Gary Matthews, whose EM Properties is developing the project, requested the change at the end of April. The issue has since been repeatedly put off by the City Council as city staff continued to research the implications of the switch.
Matthews says he wanted to make a change at the helm after some problems arose with Marriott. He says while Marriott was selling rooms at the Pere Marquette, the company wasn't getting the job done when it came to attracting convention business. He also felt that Marriott was not being transparent with him in its every day dealings, among other things.
"I was very disappointed in some of the results of management in of itself," Matthews said. "I'm used to being a little more hands-on in my other hotels, and I didn't feel it in this one."
That being said, Matthews repeatedly told council members that Marriott wasn't a bad company. He suggested some of the issues simply revolved around Marriot's lack of personal investment in the area. On the other hand, FHG, an Illinois-based company, might take more interest in making the historic hotel a success for the community.
"I wanted inside management, I wanted inside marketing, and I want them to work with the Civic Center. And that's what these people have a record of doing," Matthews said.

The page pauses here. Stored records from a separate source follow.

/-- an access that waits at an HBM controller (R161, R186). -/
structure HeldAccess where
  /-- R161: bank number within the stack -/
  bank : Nat := 0
  /-- R19: device HBM address -/
  ha : Nat := 0
  /-- R186: partition a cache-data access is charged to -/
  part : Nat := 0
  /-- R245: it writes its line -/
  write : Bool := false
  deriving DecidableEq, Repr, Inhabited

/-- an HBM stack and its controller (R161, R162, R364). -/
structure Stack where
  /-- R355: trained -/
  trained : Bool := false
  /-- R162: last temperature reading in 0.1 C -/
  temp : Int := 250
  /-- Table MSC-7: thermal step 0-3 -/
  step : Nat := 0
  /-- R161: RAAIMT of the stack -/
  raaimt : Nat := 32
  /-- R161: RAAMMT of the stack -/
  raammt : Nat := 96
  /-- R161: RAA per bank number -/
  raa : List (Nat × Nat) := []
  /-- R161: refresh commands issued -/
  refreshes : Nat := 0
  /-- R161: refresh-management commands issued -/
  rfms : Nat := 0
  /-- R364: retrain-pending -/
  retrainPending : Bool := false
  /-- R364: interface calibrations done -/
  calibrations : Nat := 0
  /-- R161: accesses whose activation waits for refresh management of its bank, oldest first -/
  held : List HeldAccess := []
  /-- R186: deficit per partition, of cache-data accesses -/
  deficit : List (Nat × Nat) := []
  /-- R186: partition served last -/
  lastServed : Nat := 0
  /-- R253: entries of the bank relocation table the controller caches, newest first, at most 1,024 -/
  relocCache : List Nat := []
  deriving DecidableEq, Repr, Inhabited

/-- the HBM of the device and the cache state. -/
structure Hbm where
  /-- R17: cache data region, byte cells -/
  mem : Memory := []
  /-- R229: lines of the HBM (HA div 64) whose metadata holds POISON_CODE 0xF -/
  poisoned : List Nat := []
  /-- R139: hank-tag table, frames not free -/
  frames : List Frame := []
  /-- R19: stacks -/
  stk : Vector Stack 4 := Vector.replicate 4 {}
  /-- R155: cache state -/
  cache : CacheState := .enabled
  /-- R163: excluded banks in exclusion order: stack, pseudo-channel, SID, BA -/
  banks : List (Nat × Nat × Nat × Nat) := []
  /-- R253: bank relocation table: entry i*8192+r, spare block -/
  reloc : List (Nat × Nat) := []
  /-- R253: next spare block to consider -/
  nextSpare : Nat := 0
  /-- R253: relocation in progress: bank index, next ROW -/
  bankJob : Option (Nat × Nat) := none
  /-- R356: metadata structures initialised -/
  initDone : Bool := false
  deriving DecidableEq, Repr, Inhabited

/-- a fabric extent table entry that is not UNALLOCATED (Table POOL-2). -/
structure FxEntry where
  /-- R169: FX -/
  fx : Nat := 0
  /-- Table POOL-2: BX -/
  bx : Nat := 0
  /-- Table POOL-2: STATE -/
  state : ExtState := .allocated
  /-- Table POOL-2: TRIPLE -/
  triple : Bool := false
  /-- Table POOL-2: TIDX -/
  tidx : Nat := 0
  /-- Table POOL-2: PART -/
  part : Nat := 0
  deriving DecidableEq, Repr, Inhabited

/-- an allocation request at the allocator (R175). -/
structure AllocReq where
  /-- R175: slice -/
  slice : Fin 16 := 0
  /-- R175: COLLECT rather than REQ -/
  collect : Bool := false
  /-- R174: transaction -/
  txn : Option Nat := none
  /-- R178: line -/
  laddr : Nat := 0
  /-- R175: partition -/
  part : Nat := 0
  deriving DecidableEq, Repr, Inhabited

/-- state of a partition (R166, R177). -/
structure PartState where
  /-- R3: partition number -/
  part : Nat := 0
  /-- R166: ALLOC[p] -/
  alloc : Nat := 0
  /-- R175: PTR[p] -/
  ptr : Nat := 23
  /-- R177: REFUSED -/
  refused : Bool := false
  /-- Table CMD-5: first refusal code -/
  firstCode : Nat := 0
  /-- R257: auditor shadow of ALLOC[p] -/
  shAlloc : Nat := 0
  deriving DecidableEq, Repr, Inhabited

/-- a retirement or rebuild copy of an extent (R238, R251). -/
structure ExtJob where
  /-- R251: extent retired; none for a lost TRIPLE copy -/
  oldBx : Option Nat := none
  /-- R251: spare -/
  newBx : Nat := 0
  /-- R251: FX -/
  fx : Nat := 0
  /-- R251: copy index -/
  copy : Nat := 0
  /-- R251: next line of the extent, 0-32767 -/
  next : Nat := 0
  /-- R251: copies outstanding -/
  reads : Nat := 0
  deriving DecidableEq, Repr, Inhabited

/-- backing memory and allocator (R164 to R189). -/
structure Pool where
  /-- R169: fabric extent table -/
  fxs : List FxEntry := []
  /-- R169: backing extent table and written-bitmaps -/
  recs : List ExtRecord := []
  /-- R172: triple table: TIDX, BX of copies 1 and 2 -/
  triples : List (Nat × Nat × Nat) := []
  /-- R166: partition state, partitions touched since reset -/
  parts : List PartState := []
  /-- R175: requests at the allocator, oldest first -/
  queue : List AllocReq := []
  /-- R175: rotating order: next slice -/
  rr : Nat := 0
  /-- R181: the pool has been rebuilt since reset -/
  rebuilt : Bool := false
  /-- R238: lost TRIPLE copies: FX, copy -/
  degraded : List (Nat × Nat) := []
  /-- R182: pages being discarded, by hank number, with the lines whose discard is done and that no write has followed -/
  discards : List (Nat × Mask) := []
  /-- R235: HBM lines of the page map that wait to be rebuilt from the extent records -/
  mapLost : List Nat := []
  /-- R251: copies in progress -/
  jobs : List ExtJob := []
  /-- R254: ledger retirements: port, local extent, MAKER, PRODUCT, capacity -/
  retiredExt : List (Nat × Nat × Nat × Nat × Nat) := []
  /-- R257: identities now failing -/
  failing : List (Nat × Nat) := []
  /-- R257: shadow: allocated -/
  shAllocated : Nat := 0
  /-- R257: shadow: free -/
  shFree : Nat := 0
  /-- R257: shadow: retired -/
  shRetired : Nat := 0
  /-- R261: allocator census walk -/
  census : Census := {}
  deriving DecidableEq, Repr, Inhabited

/-- an error record (Table PROT-8). -/
structure LogRec where
  /-- Table PROT-8: SEQ -/
  seq : Nat := 0
  /-- Table PROT-8: TIME -/
  time : Nat := 0
  /-- Table PROT-8: CLASS -/
  cls : Nat := 0
  /-- Table PROT-8: TIME_RELATIVE -/
  relative : Bool := false
  /-- Table PROT-8: NOTIFIED -/
  notified : Bool := false
  /-- Table PROT-8: COALESCED -/
  coalesced : Bool := false
  /-- Table PROT-8: SOURCE_KIND -/
  srcKind : Nat := 7
  /-- Table PROT-8: SOURCE -/
  src : Nat := 0
  /-- Table PROT-8: COUNT -/
  count : Nat := 1
  /-- Table PROT-8: ADDR -/
  addr : Option Nat := none
  /-- Table PROT-8: ADDR_KIND -/
  addrKind : Nat := 0
  /-- Table PROT-8: PART -/
  part : Option Nat := none
  /-- Table PROT-8: AGENT -/
  agent : Option Nat := none
  /-- Table PROT-8: SEVERITY -/
  severity : Nat := 0
  /-- Table PROT-8: DETAIL bytes 36-51 as one number -/
  detail : Nat := 0
  /-- Table PROT-8: DOMAIN_TIME -/
  domTime : Nat := 0
  /-- R249: ns since PWRGOOD at which it was written -/
  firstAt : Nat := 0
  /-- R309: its HBM line is uncorrectable -/
  lost : Bool := false
  deriving DecidableEq, Repr, Inhabited

/-- a repeat-correct entry (R243). -/
structure RcEntry where
  /-- R243: HBM address, else backing -/
  hbm : Bool := true
  /-- R243: memory port -/
  port : Nat := 0
  /-- R243: HBM address or MADDR -/
  addr : Nat := 0
  /-- R243: COUNT -/
  count : Nat := 0
  /-- R243: FIRST, ns since PWRGOOD -/
  first : Nat := 0
  /-- R243: REWRITTEN -/
  rewritten : Bool := false
  /-- R243: SYMBOL_MAP -/
  map : Nat := 0
  deriving DecidableEq, Repr, Inhabited

/-- scrub state (R248, Table PROT-7). -/
structure Scrub where
  /-- Table PROT-7: STATE -/
  state : Nat := 0
  /-- Table PROT-7: LINES_READ -/
  read : Nat := 0
  /-- Table PROT-7: LINES_SKIPPED -/
  skipped : Nat := 0
  /-- Table PROT-7: CORRECTED -/
  corrected : Nat := 0
  /-- Table PROT-7: UNCORRECTABLE -/
  uncorrectable : Nat := 0
  /-- Table PROT-7: PERSISTENT -/
  persistent : Nat := 0
  /-- Table PROT-7: ADDR, first 16 -/
  addrs : List Nat := []
  /-- R248: target HBM -/
  hbm : Bool := true
  /-- R248: memory port -/
  port : Nat := 0
  /-- R248: next address -/
  next : Nat := 0
  /-- R248: start of the range -/
  start : Nat := 0
  /-- R248: end of the range -/
  stop : Nat := 0
  /-- R248: rate in MiB/s -/
  rate : Nat := 0
  /-- R248: lines asked of a memory port whose answers are still to come -/
  waiting : Nat := 0
  deriving DecidableEq, Repr, Inhabited

/-- error log, repeat-correct table, scrubs. -/
structure Prot where
  /-- R249: records held, newest first, at most 65,536 -/
  log : List LogRec := []
  /-- R249: SEQ of the next record -/
  nextSeq : Nat := 0
  /-- R243: repeat-correct table, at most 256 -/
  rct : List RcEntry := []
  /-- R248: scrub -/
  scrub : Scrub := {}
  /-- R246: patrol position, HBM address -/
  patrolHbm : Nat := 0
  /-- R246: patrol position of each memory port, MADDR -/
  patrolBacking : Vector Nat 24 := Vector.replicate 24 0
  /-- R239: triplicated words whose three copies do not agree now -/
  upsets : List TmrUpset := []
  /-- R255: failed-unit mask of the last checker self-test -/
  selftestFailed : Nat := 0
  /-- R255: extended checker self-test at the next reset -/
  selftestNext : Bool := false
  deriving DecidableEq, Repr, Inhabited

/-- containment (R263 to R269). -/
structure Cons where
  /-- R265: CONTAINED -/
  contained : Bool := false
  /-- R263: FIRST_FAULT -/
  first : Nat := 0
  /-- R264: SALVAGE_OK -/
  salvage : Bool := false
  /-- Table HOST-8: LATER_FAULTS -/
  later : Nat := 0
  /-- R265: containment latch in MRAM slot 8: fault code, domain time, ns since PWRGOOD -/
  latch : Option (Nat × Nat × Nat) := none
  deriving DecidableEq, Repr, Inhabited

/-- work of a command not yet completed, or continuing (R298). -/
structure Work where
  /-- R298: OPCODE -/
  op : Nat := 0
  /-- R298: COOKIE -/
  cookie : Nat := 0
  /-- R270: mailbox it came by -/
  via : Via := .primary
  /-- R298: the command has completed (TIMEOUT or started) -/
  responded : Bool := false
  /-- R298: argument: base, port, agent, frame ... -/
  arg0 : Nat := 0
  /-- R298: argument: length ... -/
  arg1 : Nat := 0
  /-- R298: progress -/
  arg2 : Nat := 0
  /-- R298: second argument -/
  arg3 : Nat := 0
  /-- R159: write-buffer entries waited for: slice, identifier -/
  entries : List (Nat × Nat) := []
  /-- R215: RELAY_ID when it came by relay -/
  relayId : Nat := 0
  /-- R160: count reported -/
  count : Nat := 0
  deriving DecidableEq, Repr, Inhabited

/-- a key, index and value. -/
structure CfgEnt where
  /-- R315: key code -/
  key : Nat := 0
  /-- R315: INDEX -/
  index : Nat := 0
  /-- R315: VALUE -/
  value : Nat := 0
  deriving DecidableEq, Repr, Inhabited

/-- an open configuration transaction (R286). -/
structure CfgTxn where
  /-- R286: TXN_ID -/
  id : Nat := 0
  /-- R286: domain scope -/
  domain : Bool := false
  /-- R287: staged values, at most 4,096 -/
  staged : List CfgEnt := []
  /-- R290: phase of its CFG_COMMIT -/
  phase : CommitPhase := .open
  /-- R271: COOKIE of the CFG_COMMIT -/
  cookie : Nat := 0
  /-- R270: mailbox of the CFG_COMMIT -/
  via : Via := .primary
  deriving DecidableEq, Repr, Inhabited

/-- follow-up of a disruptive commit (R290). -/
structure FollowUp where
  /-- R290: TXN_ID -/
  txn : Nat := 0
  /-- R290: ports that train in a new personality -/
  ports : List Nat := []
  /-- R290: caching IDs being swept -/
  agents : List Nat := []
  deriving DecidableEq, Repr, Inhabited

City manager Patrick Urich says the new agreement is basically a fresh start for the city, which has around $36 million invested in the hotel project. It has conditions that bolster, and clarify, certain financial protections for the city.

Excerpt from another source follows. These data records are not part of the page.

-- ==== Sys2Proof/Machine/Operands.lean ====
section
/-! DEFINITION. The encodings of chapter 3 (messages, header slots, data slots, field rules, atomics) and the address
arithmetic of R14, R19, R113, R137, R138 and R167. -/

namespace Sys2Proof.Machine
open Sys2Proof

/-! ## Opcodes (Table MSG-1) -/

/-- R58: the opcode of a message. -/
def opCode : Op → Nat
  | .rdShared => 0x10 | .rdOwn => 0x11 | .rdOnce => 0x12 | .upgrade => 0x13 | .flushLine => 0x14
  | .wrFull => 0x18 | .wrPart => 0x19 | .atomic => 0x1A
  | .evictClean => 0x20 | .wbDirty => 0x28
  | .snpInv => 0x30 | .snpShare => 0x31 | .snpRecall => 0x32
  | .rspI => 0x40 | .rspS => 0x41 | .rspWbPending => 0x42 | .rspIData => 0x48 | .rspSData => 0x49
  | .grantE => 0x50 | .wrAck => 0x51 | .wbAck => 0x52 | .cmpErr => 0x53
  | .dataS => 0x58 | .dataE => 0x59 | .dataI => 0x5A | .atomicData => 0x5B
  | .memRd => 0x60 | .memZero => 0x61 | .memWrAck => 0x62 | .memWr => 0x68 | .memRdData => 0x69

/-- Every message, in opcode order. -/
def allOps : List Op :=
  [.rdShared, .rdOwn, .rdOnce, .upgrade, .flushLine, .wrFull, .wrPart, .atomic, .evictClean, .wbDirty, .snpInv,
   .snpShare, .snpRecall, .rspI, .rspS, .rspWbPending, .rspIData, .rspSData, .grantE, .wrAck, .wbAck, .cmpErr,
   .dataS, .dataE, .dataI, .atomicData, .memRd, .memZero, .memWrAck, .memWr, .memRdData]

/-- The message of an opcode; none for NOP, link control and unassigned opcodes. -/
def opOfCode (c : Nat) : Option Op := allOps.find? fun o => opCode o == c

/-- R58: bit 3 of the opcode, set exactly when a 64 B payload follows. -/
def opHasData (o : Op) : Bool := bitOf (opCode o) 3

/-- R47: credits a message consumes. -/
def opSlots (o : Op) : Nat := if opHasData o then 5 else 1

/-- The virtual channels, numbered as CREDIT_AUDIT byte 1 (Table LNK-9): 0 REQ, 1 WB, 2 SNP, 3 RSP, 4 CMP, 5 MEM. -/
def opVc (o : Op) : Nat := opCode o / 16 - 1

/-- The payload is in Mask form (Table MSG-1). -/
def opMaskForm (o : Op) : Bool := o == .wrPart || o == .atomic

/-! ## Header slot (Table MSG-2) and data slots (R64) -/

/-- R60: the 144 bits of a header slot as a number. -/
def hdrNat (o : Op) (h : Hdr) : Nat :=
  opCode o + h.src * 2 ^ 8 + h.dest * 2 ^ 16 + h.tag * 2 ^ 24 + h.laddr * 2 ^ 36 + h.attr.toNat * 2 ^ 82 +
  h.aop * 2 ^ 90 + h.size * 2 ^ 98 + h.ts * 2 ^ 106

/-- R60: the 18 bytes of a header slot. -/
def encodeHdr (o : Op) (h : Hdr) : List Byte := leBytes 18 (hdrNat o h)

/-- R60: the fields of a header slot held as a number; the reserved bits are ignored (R62). -/
def hdrOfNat (x : Nat) : Hdr :=
  { src := bits x 15 8, dest := bits x 23 16, tag := bits x 35 24, laddr := bits x 81 36,
    attr := BitVec.ofNat 8 (bits x 89 82), aop := bits x 97 90, size := bits x 105 98, ts := bits x 137 106 }

/-- R60: the fields of a header slot. -/
def decodeHdr (slot : List Byte) : Hdr := hdrOfNat (ofLe (slot.take 18))

/-- R74: the 144 bits of a memory header slot as a number: OPCODE, TAG, MADDR, MATTR, CHK_HI. -/
def memHdrNat (o : Op) (tag maddr mattr chkHi : Nat) : Nat :=
  opCode o + tag * 2 ^ 8 + maddr * 2 ^ 20 + mattr * 2 ^ 66 + chkHi * 2 ^ 74

/-- R74: the 18 bytes of a memory header slot. -/
def encodeMemHdr (o : Op) (tag maddr mattr chkHi : Nat) : List Byte := leBytes 18 (memHdrNat o tag maddr mattr chkHi)

/-- R64: the four data slots of a payload and its META. -/
def encodeData (d : Line) (metaw : Nat) : List (List Byte) :=
  (List.range 4).map fun k =>
    ((List.range 16).map fun i => Line.byte d (16 * k + i)) ++ leBytes 2 (bits metaw (16 * k + 15) (16 * k))

/-- R64: the line and META of four data slots. -/
def decodeData (slots : List (List Byte)) : Line × Nat :=
  (Line.ofBytes (slots.flatMap (·.take 16)), ofLe (slots.flatMap fun s => (s.drop 16).take 2))

/-- Table MSG-12: the fields of a memory header slot with its data slots. -/
def decodeMem (hdr : List Byte) (slots : List (List Byte)) : MemIn :=
  let x := ofLe (hdr.take 18)
  let dm := decodeData slots
  { tag := bits x 19 8, maddr := bits x 65 20, mattr := BitVec.ofNat 8 (bits x 73 66),
    chkHi := BitVec.ofNat 64 (bits x 137 74), data := dm.1, metaw := BitVec.ofNat 64 dm.2 }

/-! ## Attributes (Table MSG-3) -/

/-- E_ALLOWED. -/
def attrE (a : BitVec 8) : Bool := a.getLsbD 0
/-- NON_TEMPORAL. -/
def attrNt (a : BitVec 8) : Bool := a.getLsbD 1
/-- POISON. -/
def attrPoison (a : BitVec 8) : Bool := a.getLsbD 2
/-- TS_PRESENT. -/
def attrTs (a : BitVec 8) : Bool := a.getLsbD 3

/-- R65: a payload is poisoned by ATTR.POISON, or by META.POISON in Line form. -/
def payloadPoison (o : Op) (a : BitVec 8) (metaw : Mask) : Bool :=
  opHasData o && (attrPoison a || (!opMaskForm o && metaw.getLsbD 0))

/-! ## Field rules (R67, Table MSG-7) -/

/-- R71: the offset of the single run of 2^size enabled bytes, aligned to its length; none when BE is no such run. -/
def atomicOffset (size : Nat) (be : Mask) : Option Nat :=
  if size > 4 then none
  else (List.range 64).find? fun o => o % 2 ^ size == 0 && be.toNat == (2 ^ 2 ^ size - 1) * 2 ^ o

/-- R67: ATTR bits a message may carry. -/
def attrPermitted : Op → BitVec 8
  | .rdShared => 0x0B
  | .rdOwn | .rdOnce | .upgrade | .flushLine | .atomic => 0x0A
  | .wrFull | .wrPart => 0x0E
  | .wbDirty | .rspIData | .rspSData => 0x0C
  | .dataS | .dataE | .dataI => 0x0C
  | _ => 0x08

/-- R67: the fields of a message from an agent hold values Table MSG-7 permits. E_ALLOWED and POISON are the only
attribute bits whose place is checked. -/
def fieldsOk (o : Op) (h : Hdr) (be : Mask) : Bool :=
  (!(attrE h.attr) || (attrPermitted o).getLsbD 0) && (!(attrPoison h.attr) || (attrPermitted o).getLsbD 2) &&
  (match o with
   | .atomic => decide (1 ≤ h.aop ∧ h.aop ≤ 10) && (atomicOffset h.size be).isSome
   | .wrPart => h.aop == 0 && h.size == 6 && be != 0
   | _ => h.aop == 0 && h.size == (if opHasData o then 6 else 0))

/-- R59: messages an agent sends to the home. -/
def opFromAgent (o : Op) : Bool :=
  let c := opCode o / 16
  c == 1 || c == 2 || c == 4

/-- R66: requests a non-caching agent may send. -/
def opNonCaching (o : Op) : Bool :=
  o == .rdOnce || o == .wrFull || o == .wrPart || o == .atomic || o == .flushLine

/-- Table MSG-9: responses permitted to a snoop. -/
def rspPermitted (snp rsp : Op) : Bool :=
  match rsp with
  | .rspI | .rspIData | .rspWbPending => true
  | .rspS | .rspSData => snp == .snpShare
  | _ => false

/-! ## Merging and home atomics (R66, Table MSG-10) -/

/-- The bits of a line that a byte-enable mask names. -/
def beBits (be : Mask) : Line :=
  Line.ofBytes ((List.range 64).map fun i => if be.getLsbD i then 0xFF else 0)

/-- R66: the enabled bytes of new over old. -/
def mergeLine (old new : Line) (be : Mask) : Line := (old &&& ~~~ (beBits be)) ||| (new &&& beBits be)

/-- 2^size bytes of a line at offset o, as a number. -/
def operandAt (l : Line) (o size : Nat) : Nat := (l.toNat >>> (8 * o)) % 2 ^ (8 * 2 ^ size)

/-- The line holding a value of 2^size bytes at offset o, zeros elsewhere. -/
def operandLine (o size v : Nat) : Line := BitVec.ofNat 512 ((v % 2 ^ (8 * 2 ^ size)) <<< (8 * o))

/-- A number of w bits as a two's complement integer. -/
def asSigned (w v : Nat) : Int := if v < 2 ^ (w - 1) then v else (v : Int) - 2 ^ w

/-- Table MSG-10: the new value of an atomic of w bits from the old value, the operand and the compare value. -/
def atomicNew (aop w old opnd cmp : Nat) : Nat :=
  match aop with
  | 1 => (old + opnd) % 2 ^ w
  | 2 => opnd
  | 3 => if old = cmp then opnd else old
  | 4 => if asSigned w opnd < asSigned w old then opnd else old
  | 5 => if asSigned w old < asSigned w opnd then opnd else old
  | 6 => min old opnd
  | 7 => max old opnd
  | 8 => old &&& opnd
  | 9 => old ||| opnd
  | 10 => old ^^^ opnd
  | _ => old

/-- R71, R98: a home atomic on a line: the line afterwards, and the line of ATOMIC_DATA. -/
def atomicLine (aop size : Nat) (be : Mask) (payload old : Line) : Line × Line :=
  match atomicOffset size be with
  | none => (old, 0)
  | some o =>
    let ov := operandAt old o size
    let nv := atomicNew aop (8 * 2 ^ size) ov (operandAt payload o size) (operandAt payload (o ^^^ 32) size)
    (mergeLine old (operandLine o size nv) be, operandLine o size ov)

/-! ## Addresses -/

/-- The exclusive OR of n 4-bit groups. -/
def foldNibbles : Nat → Nat → Nat
  | 0, _ => 0
  | n + 1, x => (x % 16) ^^^ foldNibbles n (x >>> 4)

theorem xor_lt_16 (a b : Nat) (ha : a < 16) (hb : b < 16) : a ^^^ b < 16 :=
  Nat.xor_lt_two_pow (n := 4) ha hb

/-- The fold of 4-bit groups is a slice number. -/
theorem foldNibbles_lt (n x : Nat) : foldNibbles n x < 16 := by
  induction n generalizing x with
  | zero => simp [foldNibbles]
  | succ n ih => exact xor_lt_16 _ _ (Nat.mod_lt _ (by decide)) (ih _)

/-- R14: the slice that owns a hank. -/
def sliceOfHank (h : Nat) : Fin 16 := ⟨foldNibbles 10 h, foldNibbles_lt 10 h⟩

/-- The hank of a line: A[51:12]. -/
def hankOf (laddr : Nat) : Nat := laddr / 64

/-- The line number within the hank: A[11:6]. -/
def lineIn (laddr : Nat) : Nat := laddr % 64

/-- R14: the slice that owns a line. -/
def sliceOf (laddr : Nat) : Fin 16 := sliceOfHank (hankOf laddr)

/-- R113: TAG. -/
def dirTag (laddr : Nat) : Nat := laddr >>> 21

/-- R113: SIDX. -/
def sidx (laddr : Nat) : Nat := (laddr % 2 ^ 21) ^^^ (bits laddr 41 21) ^^^ (bits laddr 45 42)

/-- R113: CIDX. -/
def cidx (laddr : Nat) : Nat := sidx laddr % 4096

/-- R113: SSET_HI. -/
def ssetHi (laddr : Nat) : Nat := sidx laddr / 4096

/-- R113: the line a TAG and a SIDX name. -/
def laddrOf (tag si : Nat) : Nat := (si ^^^ (tag % 2 ^ 21) ^^^ (tag >>> 21)) + tag * 2 ^ 21

/-- R113: the HBM address of way w of a store set. -/
def storeAddr (k : Fin 16) (si w : Nat) : Nat := (k.val * 2 ^ 21 + si) * 256 + (w / 4) * 64 + (w % 4) * 16

/-- R17: base of the cache data region. -/
def cacheBase : Nat := 0x2C0000000

/-- R19: the stack of a device HBM address. -/
def stackOf (ha : Nat) : Nat := let b := ha >>> 12; (b % 4) ^^^ (bits b 9 8)

/-- R19: the pseudo-channel within the stack. -/
def pcOf (ha : Nat) : Nat := let b := ha >>> 12; (bits b 5 2) ^^^ (bits b 13 10)

/-- R138: NSID of the variant. -/
def nsid (is144 : Bool) : Nat := if is144 then 3 else 2

/-- R138: SID, BA, BG, ROW and column of a device HBM address. -/
def bankOf (is144 : Bool) (ha : Nat) : Nat × Nat × Nat × Nat × Nat :=
  let q := bits (ha >>> 12) 25 6
  let j := bits ha 11 6
  let u := q / nsid is144
  (q % nsid is144, u % 4, (j % 4) ^^^ (bits u 3 2), u / 4, j / 4)

/-- Table MSC-1: sets per slice. -/
def setsPerSlice (is144 : Bool) : Nat := if is144 then 122880 else 73728

/-- Table MSC-2: address of a hank-tag set of a slice, by its local set. -/
def tagAddr (is144 : Bool) (k : Fin 16) (ls : Nat) : Nat := 0x200000000 + (k.val * setsPerSlice is144 + ls) * 512

/-- Table MSC-1: hank frames of the device. -/
def hankCount (is144 : Bool) : Nat := if is144 then 31457280 else 18874368

/-- R137: the local set of a hank. -/
def localSet (is144 : Bool) (h : Nat) : Nat :=
  let g := h >>> 4
  (g % (if is144 then 15 else 9)) * 8192 + ((g % 2 ^ 13) ^^^ (bits g 25 13) ^^^ (bits g 35 26))

/-- R137: the frame of way w of a local set of a slice. -/
def frameOf (is144 : Bool) (k : Fin 16) (ls w : Nat) : Nat := (k.val * setsPerSlice is144 + ls) * 16 + w

/-- R137: the slice that owns a frame. -/
def sliceOfFrame (is144 : Bool) (f : Nat) : Nat := f / 16 / setsPerSlice is144

/-- R137: the local set of a frame. -/
def setOfFrame (is144 : Bool) (f : Nat) : Nat := f / 16 % setsPerSlice is144

/-- R137: the HBM address of line j of a frame. -/
def frameLineAddr (f j : Nat) : Nat := cacheBase + f * 4096 + j * 64

/-- R167: MADDR of line j of page g of a local extent. -/
def maddrOf (e g j : Nat) : Nat := e * 32768 + g * 64 + j

end Sys2Proof.Machine
end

"Like making sure that we get our [monthly] financial reports, certified by the owner of the hotel, and that we get management reports from the new manager and operator of the hotel," Urich said.
One thing the agreement does not do is form a city-led, three person advisory panel to oversee the operation of the hotels. That idea was proposed by Councilman Chuck Weaver last month after news broke that the project's developer was facing financial trouble for some Tazewell County properties. Urich says the idea was dropped because, if the city is too involved, it could become liable if the project goes awry. Furthermore, there's a practical matter behind not getting too deep into the management of the hotels.
"It was never envisioned that the city would be in the hotel business, and it's not our intent to be in the hotel business today," Urich said.
Councilman Weaver wound up voting "no" on the switch not because the agreement failed to include his proposal, but because it didn't even put the idea on the table.
"I was hoping we could've somehow negotiated something if, in the future, we have difficulties with the management change," Weaver said.
Weaver did not bring the matter up during the discussion, saying some conversations he had with other city officials "behind the scenes" showed little support for it. Jim Montelongo was the only other member of the council to vote "no."
The management switch, of which Marriott itself is very supportive, will be effective 11:59 p.m. July 17. The Courtyard is expected to open for business not long after that date.